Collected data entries
########

-- ==== Sys2Proof/Tests/Slice0.lean ====
section
/-!
SUPPORT. Tests: states and operands that meet the hypotheses of each statement, ill-formed commands that WellFormed refuses, and values
that the spec gives.
-/

open Sys2Proof Sys2Proof.Machine

namespace Sys2Proof.Tests

/-- A keeper that serves windows, with both sessions and every feature. -/
def keeper : State :=
  { State.reset with
    dev := { State.reset.dev with
      st := .keeper, phase := .running, rstLow := false, armed := true, lt := 5000000, plls := Vec.tab 5 (fun _ => .locked) }
    bus := { State.reset.bus with perst := false, mse := true, bme := true, link := true }
    sess := { State.reset.sess with
      host := some { id := 1, map := 0xFFFF }, sideband := some { id := 2, map := 0xFFFF }, expiry := 6000000, i3cAddr := some 9 }
    cfg := { State.reset.cfg with loaded := true }
    boot := { State.reset.boot with cores := Vec.tab 8 (fun _ => { State.resetCore with run := true }), bank := some 0 } }

/-- The same device in Full. -/
def full : State := { keeper with dev := { keeper.dev with st := .full }, casc := { keeper.casc with st := .on } }

/-! Signed images, made outside Lean with an RSA-3072 key of the test's own: two sections or more, each with the four bytes 1, 2, 3, 4. -/

/-- The modulus of the owner key of the tests. -/
def ownerKey : Bytes := natBE 384
  0xc64ab3010747dfa0c3a7c77ebaf2045b3bbfd71b75a6316228ac7dd50f7af35713e6ed9610036a7da2794790dbb238ef70425a17e4ca68c120655bebaf121f36b32e58bf4f71ba064ceb2223b442414cbe693bd4ecdea611465889c0e2792827ba28265226e4c0e08a120831c29ea2d541cd1fc144203f9dbb57b9948da630f727da036c4e346931041523adbff56b04730af9a7aa4b5b43a5cb8f7c43bf508f39f32d77c197c27fc6bac5fa6dccd39c6f438090cc793f18bdd881ab5e57624c67592538865355fc2150ac104c019ad9477ba395c7c353687c86b8595ce9348e6053ef934c6ade3ac1e0e7a6813d1a4fae82d4177c05b3c703305193b3c31ce6b85cd29e45a74069ff2bf656504d7b9be0aa1e67db125c468b641ff7a91ed2288bc226d331c6db5393833319509c7fc958e0c05e73d157ecae5a35ec58cb224bdbf893afdf934aa28bd0983677c84e89b14b748e09f00c02d1a5d07ed14c17130b564a91078c444c9349eda94f610f1edbaa72f7def004b90592478bab2c9c71
/-- A body whose section table names these cores. -/
def imgBody (cores : List Nat) : Bytes :=
  natLE 2 cores.length ++ zeros 6 ++ cores.flatMap (fun c => byte c :: zeros 3 ++ natLE 4 (8 + 24 * cores.length) ++ natLE 4 4 ++ natLE 4 0
    ++ natLE 4 (crc32c [1, 2, 3, 4]) ++ zeros 4) ++ [1, 2, 3, 4]
/-- An image with the header of R522. -/
def image (comp : Nat) (cores : List Nat) (sig : Nat) : Bytes :=
  let b := imgBody cores
  ascii "SKIM" ++ natLE 2 1 ++ natLE 2 comp ++ natLE 4 (comp + 6) ++ zeros 4 ++ (List.replicate 4 (zeros 4 ++ natLE 4 0xFFFFFFFF)).flatten
    ++ natLE 4 b.length ++ zeros 8 ++ natLE 2 1 ++ natLE 2 1 ++ natLE 2 1 ++ zeros 2 ++ natLE 4 (crc32c b) ++ sha256 b ++ [1] ++ zeros 7
    ++ ownerKey ++ natBE 384 sig ++ zeros 144 ++ b
def keeperImage : Bytes := image 1 [0, 1]
  0x6e03e9e9d2a825084114ef19e4b36afd7ebf6a26c22da032d3b742d3bdf791619183f3d44297d430b13de1aef2fcea52c8736c38be047f85325fc5435611853665ccf304d38c8df502251b2222ea332a5362db159de48b1eb5409a9be103369be0e6567e0f704f7aaeb4e74ef249e1b90abd61d27758e5e7172d24946ed568b4b0cf63769c47dbd9fc1e6e60c36052f0a08177a23646beee3dc3dda3e90731ef0b99088ae7dc44c57b20b21f9ee320af8f0009362be0bd36437b8a4645fbf91a9b6d9671860de264ffacbbe7b55440c2189ba46cfba5ddec97cc94fe338726cb33a8c45747cffca447a349aab650ac1186934a9dc71315a14ee13fb94ea2e286267f652a19d9e885f7ecbf76bce673825723b634f46861faf2864fd7ef1fb9992abfa872d069bb50bc00b090e1529b0fc51813fb2c820187a575fe7ebee2893bae9e861d13094cd5ea0b1df09e42fb9d171fe1496b13f1dc060888f80ddb05596ade6b3538ae3c3880c2a23c4fac1d1dea66842b0438d4394bd58fa36f8e3596
def upperImage : Bytes := image 2 [2, 3, 4, 5, 6, 7]
  0x6828e651dc40d58dcad543f6dda06a50e22b8f6439bfe68f2fffd5288ab674f2cc81cb7199c4abf277da309ae2780b5f40036518f7e0b2e58e04b4337e2f663568cafa1f8f74a09cdcedb538751ac3f2a4a20bbaa044ef5acac51a6bb800312e5bf5b49867edfe33628c9c908b51ca0b48bf376df0afb11374663b376cc527efc8c7d18c6810afc8e702a8da800c193353018c9ebc269aa92af99558503e4d2744dec9ab6370957e4c3de0282313660789e8b5c9117de987d30c6304b93cf8a267140f15d30a797bc247ad67896ba2d122e973876adb77218a25f66eee81b86f177968644d9d467f6b10137537e71f4b7f877b9139131d13a152ed0c8441a759aab4bc6a1a11d0539a2e560d91b7dae3b06f813e3618549442146b6e212e765e7934b537d99f24150dff2b1afad960321e68a4a596fc6bc3b71ea44286ceaaf63b21f3652081586d9fbae30b4f6446142509de03af540211c610109aa32708b1bc289030f8a8a99668ad33cfb5d17f4fa6ea6afff258295694478869a4ef7313

/-- A keeper that holds the tests' owner key in slot 1. -/
def owned : State :=
  { keeper with boot := { keeper.boot with
    keys := Vec.tab 4 (fun i => if i.1 = 1 then { st := .active, hash := sha256 ownerKey } else { st := .blank, hash := zeros 32 }) } }

end Sys2Proof.Tests
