-- ==== Sys2Proof/Machine/Flags.lean ====
section
/-! DEFINITION. The notice bits of the ports (10.7) and the fault summary of the part (10.8). -/

namespace Sys2Proof.Machine

/-- The notice bits (10.7). -/
inductive NoticeBit where
  | frost | station | merge | override | fence | fault
  deriving DecidableEq, Repr

/-- The place of a notice bit in a NOTICE (12.3). No cause sets the two bits 12.3 names nothing for, which are always sent as
0 (DESIGN CHOICE: log entry 38). -/
def NoticeBit.mask : NoticeBit → Byte
  | .frost => 0x01#8
  | .station => 0x02#8
  | .merge => 0x04#8
  | .override => 0x08#8
  | .fence => 0x10#8
  | .fault => 0x20#8

/-- A cause sets its bit only on a port whose notice enable is on (R158). -/
def Port.raise (enabled : Bool) (b : NoticeBit) (port : Port) : Port :=
  if enabled then { port with notices := port.notices ||| b.mask } else port

/-- A notice for the port concerned. -/
def State.notify (s : State) (b : NoticeBit) (p : PortId) : State :=
  s.modPort p (Port.raise (s.settings.port.get p).notices b)

/-- A notice for every port with notices enabled. -/
def State.notifyAll (s : State) (b : NoticeBit) : State :=
  s.mapPorts fun p port => Port.raise (s.settings.port.get p).notices b port

/-- A notice for every port of a set that has notices enabled. -/
def State.notifySet (s : State) (b : NoticeBit) (ps : PortSet) : State :=
  s.mapPorts fun p port => if ps.get p then Port.raise (s.settings.port.get p).notices b port else port

/-- A notice for every port, where a cause is present. -/
def State.notifyIf (s : State) (cause : Bool) (b : NoticeBit) : State := if cause then s.notifyAll b else s

/-- The sticky flags of the fault summary (10.8). -/
inductive FaultFlag where
  | configDefaulted
  | saveFailed
  | stationLost
  | kindMismatch
  | passOverrun (g : SegId)
  | settleTimeout
  | conflict
  | ambientLost
  | supplyLost (l : LoopId)
  | frostProtect
  | icing
  | requestExpired
  | queueOverrun (p : PortId)
  | frameError (p : PortId)
  deriving DecidableEq, Repr

/-- The place of a flag in the reply to READ FAULTS (12.4). -/
def FaultFlag.bit : FaultFlag → Nat
  | .configDefaulted => 0
  | .saveFailed => 1
  | .stationLost => 2
  | .kindMismatch => 3
  | .passOverrun g => 4 + g.number
  | .settleTimeout => 6
  | .conflict => 7
  | .ambientLost => 8
  | .supplyLost l => 9 + l.number
  | .frostProtect => 11
  | .icing => 12
  | .requestExpired => 13
  | .queueOverrun p => 14 + p.number
  | .frameError p => 18 + p.number

def FaultFlag.mask (f : FaultFlag) : BitVec 24 := BitVec.ofNat 24 (2 ^ f.bit)

def State.hasFault (s : State) (f : FaultFlag) : Bool := s.faults.getLsbD f.bit

/-- A cause that finds its flag clear sets it, newly, with the FAULT notice; one that finds it set leaves it (R159). -/
def State.setFault (s : State) (f : FaultFlag) : State :=
  if s.hasFault f then s else (s.setFaults (s.faults ||| f.mask)).notifyAll .fault

def State.setFaultIf (s : State) (cause : Bool) (f : FaultFlag) : State := if cause then s.setFault f else s

end Sys2Proof.Machine
end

########

▸ **What you are asked to do**:
Word for word, repeat the lines from the one holding "def State.notifyIf (s" through the last line of the entries, both included.

▸ **Exercise response**:
def State.notifyIf (s : State) (cause : Bool) (b : NoticeBit) : State := if cause then s.notifyAll b else s

/-- The sticky flags of the fault summary (10.8). -/
inductive FaultFlag where
  | configDefaulted
  | saveFailed
  | stationLost
  | kindMismatch
  | passOverrun (g : SegId)
  | settleTimeout
  | conflict
  | ambientLost
  | supplyLost (l : LoopId)
  | frostProtect
  | icing
  | requestExpired
  | queueOverrun (p : PortId)
  | frameError (p : PortId)
  deriving DecidableEq, Repr

/-- The place of a flag in the reply to READ FAULTS (12.4). -/
def FaultFlag.bit : FaultFlag → Nat
  | .configDefaulted => 0
  | .saveFailed => 1
  | .stationLost => 2
  | .kindMismatch => 3
  | .passOverrun g => 4 + g.number
  | .settleTimeout => 6
  | .conflict => 7
  | .ambientLost => 8
  | .supplyLost l => 9 + l.number
  | .frostProtect => 11
  | .icing => 12
  | .requestExpired => 13
  | .queueOverrun p => 14 + p.number
  | .frameError p => 18 + p.number

def FaultFlag.mask (f : FaultFlag) : BitVec 24 := BitVec.ofNat 24 (2 ^ f.bit)

def State.hasFault (s : State) (f : FaultFlag) : Bool := s.faults.getLsbD f.bit

/-- A cause that finds its flag clear sets it, newly, with the FAULT notice; one that finds it set leaves it (R159). -/
def State.setFault (s : State) (f : FaultFlag) : State :=
  if s.hasFault f then s else (s.setFaults (s.faults ||| f.mask)).notifyAll .fault

def State.setFaultIf (s : State) (cause : Bool) (f : FaultFlag) : State := if cause then s.setFault f else s

end Sys2Proof.Machine
end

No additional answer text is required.